We compared the immature growth patterns of C. cecidophora with its closely related non-gall-inducing species, C. ryukyuensis, by measuring eggs (NC. cecidophora = 20 NC. ryukyuensis = 11), larvae (N comprised between 6 and 22, for details see Table S8) and pupae (NC. cecidophora = 10 NC. ryukyuensis = 7). After inducing oviposition of field-collected pairs of both species, we measured egg width and length. After hatching, we measured head-capsule width of first and second instars. Later larval instars and pupae of C. cecidophora and C. ryukyuensis were directly collected from the field (Tomogashima and Ishigaki Islands, respectively). We measured head-capsule with the micrometer of a light microscope (Leica M205C). In addition, we measured the duration of both first and second instars and filmed each stage of larval development for both species (Pentax K3, with binocular microscope Leica S6E).

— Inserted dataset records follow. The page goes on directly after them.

/-- A phase is cancelled and its job takes a status (R22, R369): it starts no further node, its launches stop without records, its
waiting and running nodes are cancelled. -/
def cancelPhase (s : State) (cont job st : Nat) : State :=
  match findJob s cont job with
  | none => s
  | some j =>
    if statusFinal j.status then s
    else
      let us := (s.units.filter fun p => p.2.alive && p.2.ident.key.cont == cont && p.2.ident.key.job == job).map Prod.fst
      let s := us.foldl (fun s uid =>
        let u := getUnit s uid
        let s := modNode s u.ident.key fun n =>
          if (tabGet n.units u.ident.index).isSome then n else { n with units := tabPut n.units u.ident.index 4 }
        killUnit s uid) s
      let stop (n : NodeRun) : NodeRun :=
        match n.status with
        | .complete => n
        | .failed => n
        | _ => { n with status := .cancelled }
      let s := modJob s cont job fun j =>
        let p := j.phase.map fun p => { p with status := 4, nodes := p.nodes.map stop }
        { j with phase := none, past := j.past ++ p.toList }
      endJob (dropWaiters s fun w => w.byJob cont job) cont job st

/-- A node fails and takes its phase with it (R369). -/
def failNode (s : State) (k : NodeKey) (st : Nat) : State :=
  cancelPhase (modNode s k fun n => { n with status := .failed }) k.cont k.job st

/-- The fault record of a sequencer or of an engine that acts for it (R351). -/
def seqFaultRecord (s : State) (uid : Nat) (q : Seq) (cause : Nat) (tval : Word) (word : IWord) (eng : Bool) (race : Option Race) :
    FaultRecord :=
  let u := getUnit s uid
  let c := u.seq q
  { cause := cause, agent := if eng then 4 else q.idx, jst := 3, active := c.tr.tstat.getLsbD 0, cont := u.ident.key.cont,
    gen := u.ident.gen, job := u.ident.key.job, phase := u.ident.key.phase,
    launch := u.ident.key.node % 65536 + u.ident.graph % 256 * 65536, core := u.place.core, tepc := c.pc, tval := tval,
    tvc := c.vc, word := word, lost := 0, stamp := s.stamp, race := race }

/-! ## Taking a trap, and the return (R130, R131, R159, R348, R349) -/

/-- Whether a cause enters the sequencer's handler: causes 1 to 9, with a vector installed and no handler running (R348). -/
def trapToHandler (c : SeqState) (cause : Nat) : Bool :=
  1 ≤ cause && cause ≤ 9 && c.tr.tvec != BitVec.allOnes 64 && !(c.tr.tstat.getLsbD 0)

/-- The fault that a sequencer's instruction boundary raises now: the first that waits, but a capacity fault of R305 waits while a handler
runs, and an exchange overrun of R373 waits for the word after the `SSYNC` that departs. -/
def dueFault (c : SeqState) : Option PendFault :=
  c.fl.faults.find? fun f => !(f.cause == 6 && c.tr.tstat.getLsbD 0) && !(f.cause == 7 && f.eng.isNone && c.fl.departed)

/-- The word at a sequencer's pc, as a trap's record shows it; 0 where it cannot be fetched (R351). -/
def wordAtPc (s : State) (uid : Nat) (q : Seq) : IWord :=
  let c := getSeq s uid q
  if c.pc.toNat % 4 ≠ 0 ∨ c.streamSize ≤ c.pc.toNat then 0
  else
    match locateN s uid (c.streamBase + c.pc) .fetch 4 with
    | .ok ps => BitVec.ofNat 32 (placesValue s ps)
    | .error _ => 0

/-- The trap registers with what an entry records: the cause, its value, the address and the virtual clock (R130, R159, R347). -/
def recordTrap (t : TrapRegs) (cause : Nat) (tval tepc vc : Word) : TrapRegs :=
  { t with tcause := BitVec.ofNat 64 cause, tval := tval, tepc := tepc, tvc := vc }

/-- The sequencer of a unit whose boundary raises a fault that stops the unit, with the fault. -/
def stopsToo (s : State) (uid : Nat) : Option (Seq × PendFault) :=
  allSeqs.findSome? fun q =>
    let u := getUnit s uid
    if u.place.resident && (getCore s u.place.core).issuing == some u.place.slot && (u.seq q).status == .running then
      match dueFault (u.seq q) with
      | some f => if trapToHandler (u.seq q) f.cause then none else some (q, f)
      | none => none
    else none

/-- A record among others by the number of its core (R349). -/
def insertCore (r : FaultRecord) : List FaultRecord → List FaultRecord
  | [] => [r]
  | x :: xs => if r.core < x.core then r :: x :: xs else x :: insertCore r xs

/-- The records that a stop posts, by core: the stopping unit's, and those of the other units of its launch that stop in the same cycle. DESIGN CHOICE (log 76): a fault
that waits at another unit's boundary may be raised in this cycle or not, as a free value says. -/
def stopRecords (s : State) (uid : Nat) (r : FaultRecord) : List FaultRecord :=
  ((unitsOf s (getUnit s uid).ident.key).filter fun v => v != uid).foldl (fun rs v =>
    match stopsToo s v with
    | some (q, f) =>
      if (Config.freeValue s.free).getLsbD ((getUnit s v).ident.index % 64) then
        insertCore (seqFaultRecord s v q f.cause f.tval (wordAtPc s v q) f.eng.isSome f.race) rs
      else rs
    | none => rs) [r]

/-- A unit stops on a fault: its trap registers say what it was, one record is posted, and its launch is cancelled at once with its job in status fault (R159, R349). -/
def stopUnit (s : State) (uid : Nat) (q : Seq) (cause : Nat) (tval : Word) (word : IWord) (eng : Bool) (race : Option Race) : State :=
  let k := (getUnit s uid).ident.key
  let rs := stopRecords s uid (seqFaultRecord s uid q cause tval word eng race)
  let s := modSeq { s with free := s.free + 1 } uid q fun c => { c with tr := recordTrap c.tr cause tval c.pc c.vc }
  let s := rs.foldl postFault s
  let s := modNode s k fun n => { n with units := (unitsOf s k).foldl (fun t v =>
    if rs.any fun r => r.core == (getUnit s v).place.core then tabPut t (getUnit s v).ident.index 3 else t) n.units }
  let s := failNode s k 3
  -- a unit without a job (placed from outside) stops all the same
  (unitsOf s k).foldl (fun s v => killUnit s v) s

/-- A pour that stops leaves the index of the next record in s[ra][31:0] (R311). -/
def stopPour (c : SeqState) : SeqState :=
  match c.fl.pour with
  | none => c
  | some (ra, k) =>
    let old := c.regs[ra]?.getD 0
    let c := c.setReg ra ((old &&& ~~~(0xFFFFFFFF#64)) ||| BitVec.ofNat 64 (k % 2 ^ 32))
    c.modFl fun f => { f with pour := none }

/-- The state of a sequencer that enters its handler: the clock saved, the running bank held, cause and value recorded, `TEPC` at
the word or after it, `ACT` 1 and `TKP` as the word's token pop stands (R130, R140, R159). -/
def enterHandler (c : SeqState) (cause : Nat) (tval tepc : Word) (tkp : Bool) : SeqState :=
  let c := stopPour c
  { c with
    pc := c.tr.tvec
    tr := { recordTrap c.tr cause tval tepc c.vc with tstat := if tkp then 5 else 1 }
    fl := { c.fl with held := c.fl.running, running := [], frozen := none, tkDone := false, data := false } }

/-- A sequencer takes a trap at the word at its pc (R159): into its handler, or the unit stops (R348, R349). An illegal word has made no token action (R68); any other word's pop
stands (R83). -/
def takeTrap (s : State) (uid : Nat) (q : Seq) (cause : Nat) (tval : Word) (word : IWord) (eng : Bool) (race : Option Race) : State :=
  let c := getSeq s uid q
  if trapToHandler c cause then
    modSeq s uid q fun c => enterHandler c cause tval c.pc c.fl.tkDone
  else stopUnit s uid q cause tval word eng race

/-- The engine queues of a sequencer run again when its handler returns (R186); held commands are checked again (R274). -/
def resumeQueues (c : SeqState) : SeqState :=
  c.mapEq fun e => { e with stopped := false, cmds := e.cmds.map fun k => { k with held := false } }

/-- A running command held at a race goes on (R274). -/
def releaseHold (r : Option RunCmd) (uid : Nat) (q : Seq) : Option RunCmd :=
  r.map fun c => if c.cmd.uid = uid ∧ c.cmd.issuer = q ∧ c.hold = .race then { c with hold := .none } else c

/-- The commands of a sequencer that are held at a race go on from their elements (R274). -/
def releaseHolds (s : State) (uid : Nat) (q : Seq) : State :=
  let core := (getUnit s uid).place.core
  let rel := fun e : EngineState => { e with run := releaseHold e.run uid q }
  let s := (List.range 4).foldl (fun s k =>
    modCore s (core / 4 * 4 + k) fun c => { c with
      copy := rel c.copy, gather := rel c.gather, row := rel c.row
      relocC := releaseHold c.relocC uid q, relocR := releaseHold c.relocR uid q }) s
  let s := modPress s (core / 4) fun p => { p with cur := releaseHold p.cur uid q }
  modDie s (core / 192) fun d => { d with coll := d.coll.map fun x =>
    if x.cmd.uid = uid ∧ x.cmd.issuer = q ∧ x.hold = .race then { x with hold := .none } else x }

/-- The return of a handler at a target, once its own results have landed: `ACT` and `TKP` 0, the clock back to `TVC`, the held entries
back in the running bank, and the token pop of the word there skipped when `TKP` was 1 (R131, R159). -/
def leaveHandler (c : SeqState) (target : Word) : SeqState :=
  { c with
    pc := target
    vc := c.tr.tvc
    status := .running
    tr := { c.tr with tstat := c.tr.tstat &&& 2 }
    fl := { c.fl with running := c.fl.held, held := [], frozen := none, tkDone := c.tr.tstat.getLsbD 2 } }

/-! ## Issue (R66, R81, R125, R135) -/

/-- Whether a sequencer may issue now: its unit lives, is resident in the slot that its core issues from, and the sequencer
runs (R125, R340). -/
def canIssue (s : State) (uid : Nat) (q : Seq) : Bool :=
  let u := getUnit s uid
  (tabGet s.units uid).isSome && u.alive && u.place.resident &&
    (getCore s u.place.core).issuing == some u.place.slot && (u.seq q).status == .running

/-- The capacity fault that a record without room raises at C's next boundary (R305): once, and again for a record that has waited only when C's handler
has returned. -/
def capacityFault (s : State) (uid : Nat) (tval : Word) (waited : Bool) : State :=
  let c := getSeq s uid .c
  if c.fl.faults.any (fun f => f.cause == 6 && f.tval == tval) || (waited && c.tr.tstat.getLsbD 0) then s
  else modSeq s uid .c fun c => c.modFl fun f =>
    { f with faults := f.faults ++ [{ cause := 6, tval := tval, eng := none, race := none }] }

The shape of the egg area was approximated being an ellipse. Area was calculated using length and width measurements. Egg areas, head-capsule widths and pupa lengths were compared using Welch’s t-tests. For the comparisons of larval head capsules among instars, we applied the sequential Bonferroni correction17 to p-values to keep the significance level at 0.05 throughout the tests. The corrected p-values are indicated as p (adjusted). All statistical analyses were conducted using RStudio version 1.1.453 (RStudio, Boston, USA) with R 3.3.1 (R Developmental Core Team 2016).

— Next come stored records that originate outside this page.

/-- `SCHCFG`: base and size of the scheduler backing area (R358), which lies in node 0 (R399). DESIGN CHOICE (log 75): another place is a bad payload. -/
def execSchcfg (base size : Nat) (s : State) : Host.Outcome State Fault Refusal :=
  .next (fwCommand false s fun s =>
    if !(rangeInNode0 base size) then fwEnd s 2
    else fwEnd { s with sched := { s.sched with backBase := base, backSize := size } } 0)

/-- `ENSET`: a continuation's energy setting, in force at its next refill boundary; its reserved bits are ignored (R10, R410). -/
def execEnset (cont : Nat) (setting : Word) (s : State) : Host.Outcome State Fault Refusal :=
  .next (fwCommand false s fun s =>
    if !(getCont s cont).live ∨ 1000 < settingPeriod setting then fwEnd s 2
    else fwEnd (modCont s cont fun c => { c with energy := { c.energy with pending := some (setting &&& 0xFFFFFFFFFFFFFF) } }) 0)

/-- `CAPSET`: the module cap and the floors of the partitions, in force at the next boundary (R417). -/
def execCapset (cap : Nat) (floors : List Nat) (s : State) : Host.Outcome State Fault Refusal :=
  .next (fwCommand false s fun s =>
    if 8 < floors.length then fwEnd s 2
    else fwEnd { s with power := { s.power with pendingCap := some (Nat.min cap 3200, floors) } } 0)

/-- The module cap as it was last written (R417). -/
def capWritten (p : PowerState) : Nat := match p.pendingCap with
  | some c => c.1
  | none => p.capSet

/-- `PWRSTAT`: the power status word is read, then the bits written as 1 are cleared where their access says so (R8, R418). PRESUMED (log 88): the reply goes on with the cap as
it was written, which reads back so, and the floor-breach events posted since the last one, which it takes away (R417). -/
def execPwrstat (clear : Word) (s : State) : Host.Outcome State Fault Refusal :=
  .next (fwCommand false s fun s =>
    fwReply { s with power := { clearPower s.power clear with breaches := 0 } } 0
      (leBytes 8 (powerWord s).toNat ++ leBytes 4 (capWritten s.power) ++ leBytes 4 s.power.breaches))

/-- `QSET`: the quantum of the schedulers in µJ; 0, with which no decision would end, is a bad payload (R375; log 41). -/
def execQset (q : Nat) (s : State) : Host.Outcome State Fault Refusal :=
  .next (fwCommand false s fun s =>
    if q = 0 then fwEnd s 2 else fwEnd { s with sched := { s.sched with quantum := q } } 0)

/-- `LAYSET`: a layout class of 3 to 7 is programmed (R178). -/
def execLayset (cls : Nat) (params : Word) (s : State) : Host.Outcome State Fault Refusal :=
  .next (fwCommand false s fun s =>
    if cls < 3 ∨ 7 < cls then fwEnd s 2 else fwEnd { s with sched := { s.sched with layouts := tabPut s.sched.layouts cls params } } 0)

/-- `CSETPROG`: a collective set of 2 to 512 devices in rank order, this one among them (R428). -/
def execCsetprog (set : Nat) (ranks : List Nat) (stamp : BitVec 32) (s : State) : Host.Outcome State Fault Refusal :=
  .next (fwCommand false s fun s =>
    if 63 < set ∨ ranks.length < 2 ∨ 512 < ranks.length ∨ ranks.eraseDups.length ≠ ranks.length ∨ !(ranks.contains s.group.index) then fwEnd s 2
    else fwEnd { s with sched := { s.sched with colsets := tabPut s.sched.colsets set { ranks := ranks, stamp := stamp } } } 0)

/-- Whether a cluster holds a living unit. -/
def clusterHolds (s : State) (cl : Nat) : Bool := s.units.any fun p => p.2.alive && p.2.ident.clusters.contains cl

/-- The clusters of a partition before a `PARTCFG`. -/
def partClusters (s : State) (part : Nat) : List Nat :=
  match tabGet s.boot.parts part with
  | some p => p.clusters
  | none => []

/-- `PARTCFG`: clusters bound to a partition of 0 to 7, and so to the interface of that number, which is unlocked (R444). Clusters of another partition are a bad payload, clusters
that hold units are refused. -/
def execPartcfg (part : Nat) (clusters : List Nat) (s : State) : Host.Outcome State Fault Refusal :=
  .next (fwCommand false s fun s =>
    let other : Bool := clusters.any fun c => match (getCluster s c).partition with
      | some p => p != part
      | none => false
    let locked : Bool := match tabGet s.boot.parts part with
      | some p => p.tdisp != .unlocked
      | none => false
    let old := partClusters s part
    if 7 < part ∨ clusters.any (191 < ·) ∨ clusters.eraseDups.length ≠ clusters.length ∨ other then fwEnd s 2
    else if locked || (clusters ++ old).any (clusterHolds s) then fwEnd s 3
    else
      let s := old.foldl (fun s c => modCluster s c fun k => { k with partition := none }) s
      let s := clusters.foldl (fun s c => modCluster s c fun k => { k with partition := some part }) s
      fwEnd (modBoot s fun b => { b with parts := tabPut b.parts part { clusters := clusters, tdisp := .unlocked, session := false, root := none } }) 0)

/-! ## The mailbox of the Rilow complex (R442) -/

/-- What an event makes of a state; each command of the interface answers a next state. -/
def stateAfter (s : State) : Host.Outcome State Fault Refusal → State
  | .next t => t
  | _ => s

/-- The codes of the commands (R442). -/
def fwCodes : List Nat := [0x01, 0x10, 0x11, 0x12, 0x13, 0x20, 0x30, 0x31, 0x40, 0x41, 0x42, 0x43, 0x50, 0x60, 0x70]

/-- A request by its code and its payload: an unknown code is status 1, and a payload that does not fit its command status 2 (R442). -/
def fwRequest (code : Nat) (payload : List Byte) (s : State) : State :=
  match code, Config.payload code payload with
  | 0x01, .numbers major _ _ => stateAfter s (execGetver major s)
  | 0x10, .bytes off bs => stateAfter s (execSlotwr { off := off, bytes := bs } s)
  | 0x11, .none => stateAfter s (execSlotact s)
  | 0x12, .none => stateAfter s (execConfirm false s)
  | 0x13, .numbers seconds _ _ => stateAfter s (execWdset seconds s)
  | 0x20, .bytes reg digest => stateAfter s (execMext reg digest s)
  | 0x30, .numbers base size max => stateAfter s (execLeescfg base size max s)
  | 0x31, .numbers base size _ => stateAfter s (execSchcfg base size s)
  | 0x40, .numbers cont setting _ => stateAfter s (execEnset cont (BitVec.ofNat 64 setting) s)
  | 0x41, .list cap floors _ => stateAfter s (execCapset cap floors s)
  | 0x42, .numbers clear _ _ => stateAfter s (execPwrstat (BitVec.ofNat 64 clear) s)
  | 0x43, .numbers q _ _ => stateAfter s (execQset q s)
  | 0x50, .numbers cls params _ => stateAfter s (execLayset cls (BitVec.ofNat 64 params) s)
  | 0x60, .list set ranks stamp => stateAfter s (execCsetprog set ranks (BitVec.ofNat 32 stamp) s)
  | 0x70, .list part clusters _ => stateAfter s (execPartcfg part clusters s)
  | code, _ => if s.boot.refused then fwEnd s 3 else fwEnd s (if fwCodes.contains code then 2 else 1)

/-- The request that stands whole at the Rilow complex's access point, served there: its caller's major and its reply are its own (R442). -/
def serveMail (s : State) : State :=
  let b := s.boot
  let n := leValue ((b.mail.request.drop 2).take 2)
  if b.mail.request.length < 4 + Nat.min n 4096 then s
  else
    let code := leValue (b.mail.request.take 2)
    let t := modBoot s fun b => { b with refused := b.mail.refused }
    let t := if 4096 < n then fwEnd t 2 else fwRequest code ((b.mail.request.drop 4).take n) t
    modBoot t fun c => { c with reply := b.reply, refused := b.refused, mail := { request := [], reply := c.reply, refused := c.refused } }

/-- Where the mailbox stands in the Rilow complex's device register space (R442). -/
def mailBase : Nat := 0x40008000

/-- Whether an address lies in the mailbox: a header of 4 bytes, and up to 4 KiB. -/
def inMail (addr : Nat) : Bool := mailBase ≤ addr && addr < mailBase + 4104

/-- The 8 bytes at an offset of the mailbox as a hart loads them. PRESUMED (log 88): the status and the length of the last reply, 16 bits each, then its payload. -/
def mailLoad (s : State) (off : Nat) : Word :=
  let r := s.boot.mail.reply
  BitVec.ofNat 64 (leValue (((leBytes 2 r.1 ++ leBytes 2 r.2.length ++ r.2).drop off).take 8))

/-- A hart's store of 8 bytes at an offset of the mailbox. PRESUMED (log 88): bytes of a request, which is served once its last byte has been stored. -/
def mailStore (s : State) (off : Nat) (data : Word) : State :=
  serveMail (modBoot s fun b => { b with mail := { b.mail with request := putPiece b.mail.request { off := off, bytes := leBytes 8 data.toNat } } })

end Sys2Proof.Machine
end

Larval head morphology before and after gall induction began, in particular mouthparts of the second and third instars of C. cecidophora, was analyzed using scanning electron microscopy. Larvae were dehydrated in ethanol overnight, mounted on scanning electron microscopy stubs, coated with gold, and observed with a scanning electron microscope (JEOL DATUM, JSM-5800LV) at an accelerating voltage of 20 kV. Images were assembled using MosaicJ plugin of ImageJ. Colors were added using Inkscape (v0.92, www.inkscape.org).

Results

Gall ontology

First and second instars of C. cecidophora mine along the lower side of the leaf (Fig. S1, Movie S2). This is also the case for C. ryukyuensis and other Caloptilia (Fig. S1, Movie S3). Analysis of the time series of cross-sections of attacked leaves (Fig. 1) revealed that the first instar makes a gallery inside the lower epidermis at one day-post hatching (dph1). This mine is enlarged into a blotch mine by the second instar, which begins dph3. The absence of any tissue alteration shows that those two instars are true leaf-miners.

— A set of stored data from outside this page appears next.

/-- A scalar result is put in flight at issue; for s61 it reserves a dqout entry, which fits or freezes the word. For every context,
destination, value and latency: a destination other than s61 appends one landing entry with the destination, value, latency and the word's
push; s61 with 16 entries in dqout freezes the word, and with fewer appends a dqout entry, unfilled and aimed at the present target, and a
landing entry that fills it (R137). -/
def Obligations.ScalarResultsGoInFlight : Prop :=
  ∀ (c : Ctx) (d lat : Nat) (v : Word) (s : State),
    (d ≠ 61 → ∃ e : Landing, landScalar c d v lat s = .ok ((), inFlight s c.uid c.q e) ∧
      e.kind = .scalar ∧ e.dst = d ∧ e.payload.setWidth 64 = v ∧ e.rem = lat + 1 ∧ e.ord = c.vc.setWidth 32 ∧
      e.push = pushOf s c.uid c.q c.push) ∧
    (16 ≤ (getSeq s c.uid c.q).dq.dqout.length → landScalar c 61 v lat s = .error (.freeze (.queue 9) none)) ∧
    ((getSeq s c.uid c.q).dq.dqout.length < 16 → ∃ (e : Landing) (n : Nat),
      landScalar c 61 v lat s = .ok ((), inFlight (reserveDqout s c.uid c.q n) c.uid c.q e) ∧
      e.kind = .dqout ∧ e.rid = n ∧ e.payload.setWidth 64 = v ∧ e.rem = lat + 1 ∧
      n ∉ (getSeq s c.uid c.q).dq.dqout.map (·.rid))

/-- Every register form of the scalar instructions computes the result that its row of the table gives. For every instruction of major 0x01,
every destination and source, in every state in which the word issues and its sources are read: the step answers the end of the word with
the result of the rule put in flight for rd at the word's latency. The table names ADD to POPC, among them division by 0 and of -2^63 by -1
(R143). -/
def Obligations.AluRegisterResults : Prop :=
  (∀ r ∈ aluBinary, ∀ (s p t0 t : State) (d a b : BitVec 6) (tk : BitVec 2) (x y : Word), Issues s (r.1 d a b tk) tk p →
    rs2 (issueCtx s (r.1 d a b tk) tk) a b (bodyState s p) = .ok ((x, y), t0) →
    landScalar (issueCtx s (r.1 d a b tk) tk) d.toNat (r.2.2 x y) r.2.1 t0 = .ok ((), t) →
    exec (r.1 d a b tk) s = .next (endWord s (r.1 d a b tk) tk true t)) ∧
  (∀ r ∈ aluUnary, ∀ (s p t0 t : State) (d a : BitVec 6) (tk : BitVec 2) (x : Word), Issues s (r.1 d a tk) tk p →
    rs (issueCtx s (r.1 d a tk) tk) a (bodyState s p) = .ok (x, t0) →
    landScalar (issueCtx s (r.1 d a tk) tk) d.toNat (r.2 x) 1 t0 = .ok ((), t) →
    exec (r.1 d a tk) s = .next (endWord s (r.1 d a tk) tk true t))

/-- Every immediate form of the scalar instructions and MOVHI computes the result that its rule gives. For ADDI, ANDI, ORI, XORI, SLTI, SLLI,
SRLI and SRAI, and for MOVHI, every destination, source and immediate, in every state in which the word issues and its source is read: the
step answers the end of the word with the result of the rule in flight for rd at latency 1. A shift amount of 64 or more is illegal: such a
word takes the illegal-instruction trap, once no earlier push waits (R144, R145). -/
def Obligations.AluImmediateResults : Prop :=
  (∀ r ∈ aluImmediate, ∀ (s p t0 t : State) (d a : BitVec 6) (k : BitVec 10) (tk : BitVec 2) (x : Word), Issues s (r.1 d a k tk) tk p →
    rs (issueCtx s (r.1 d a k tk) tk) a (bodyState s p) = .ok (x, t0) →
    landScalar (issueCtx s (r.1 d a k tk) tk) d.toNat (r.2 x k) 1 t0 = .ok ((), t) →
    exec (r.1 d a k tk) s = .next (endWord s (r.1 d a k tk) tk true t)) ∧
  (∀ (s p t : State) (d : BitVec 6) (k : BitVec 19) (tk : BitVec 2), Issues s (.movhi d k tk) tk p →
    landScalar (issueCtx s (.movhi d k tk) tk) d.toNat (k.signExtend 64 * 1024) 1 (bodyState s p) = .ok ((), t) →
    exec (.movhi d k tk) s = .next (endWord s (.movhi d k tk) tk true t)) ∧
  (∀ f ∈ [Instr.slli, Instr.srli, Instr.srai], ∀ (s : State) (d a : BitVec 6) (k : BitVec 10) (tk : BitVec 2),
    canIssue s s.cur.uid s.cur.q = true → (getSeq s.flushed s.cur.uid s.cur.q).fl.pushes = [] → 64 ≤ k.toNat →
    exec (f d a k tk) s = .next (takeTrap s.flushed s.cur.uid s.cur.q 1 ((wordOf (f d a k tk)).setWidth 64) (wordOf (f d a k tk)) false none))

The third instar begins at dph4. Two days later, at dph6, the mine induced by C. cecidophora differs from the types of mines induced by other Caloptilia species by the formation of hypertrophied cells showing periclinal divisions (i.e. cell divisions whose division plan is parallel to the leaf surface) in the spongy parenchyma located at the edges of the mine (Fig. 1). Cell hypertrophy and hyperplasia - activation of cell divisions - occurred after the insect reaches the third instar. This evidence suggests that gall induction is initiated by the third instar. Such tissue alterations are not observed in third instar mines of C. ryukyuensis. (Fig. S5).

To test whether gall induction coincides with the beginning of the third instar, we killed the late second instar larva and observed the effect on the development of the leaf region attacked by the insect. Three days after killing the late second instar larva, no alteration was observed in the spongy parenchyma cells adjacent to the larva, contrary to the control leaf-mine in which the same tissue exhibits cell hyperplasia and hypertrophy (Fig. 2), demonstrating that gall induction requires the third instar larva.

Figure 2
figure2

Histological sections of Caloptilia cecidophora gall after larva abortion. Cross sections of Glochidion obovatum leaves attacked by C. cecidophora were made at 6 day post-hatching (dph6) after killing the larva at dph3. Legend, m: mine, st: stomata, for remaining see Fig. 1. Scale: 500 µm for (A), 100 µm for (B). Staining: Toluidine Blue O.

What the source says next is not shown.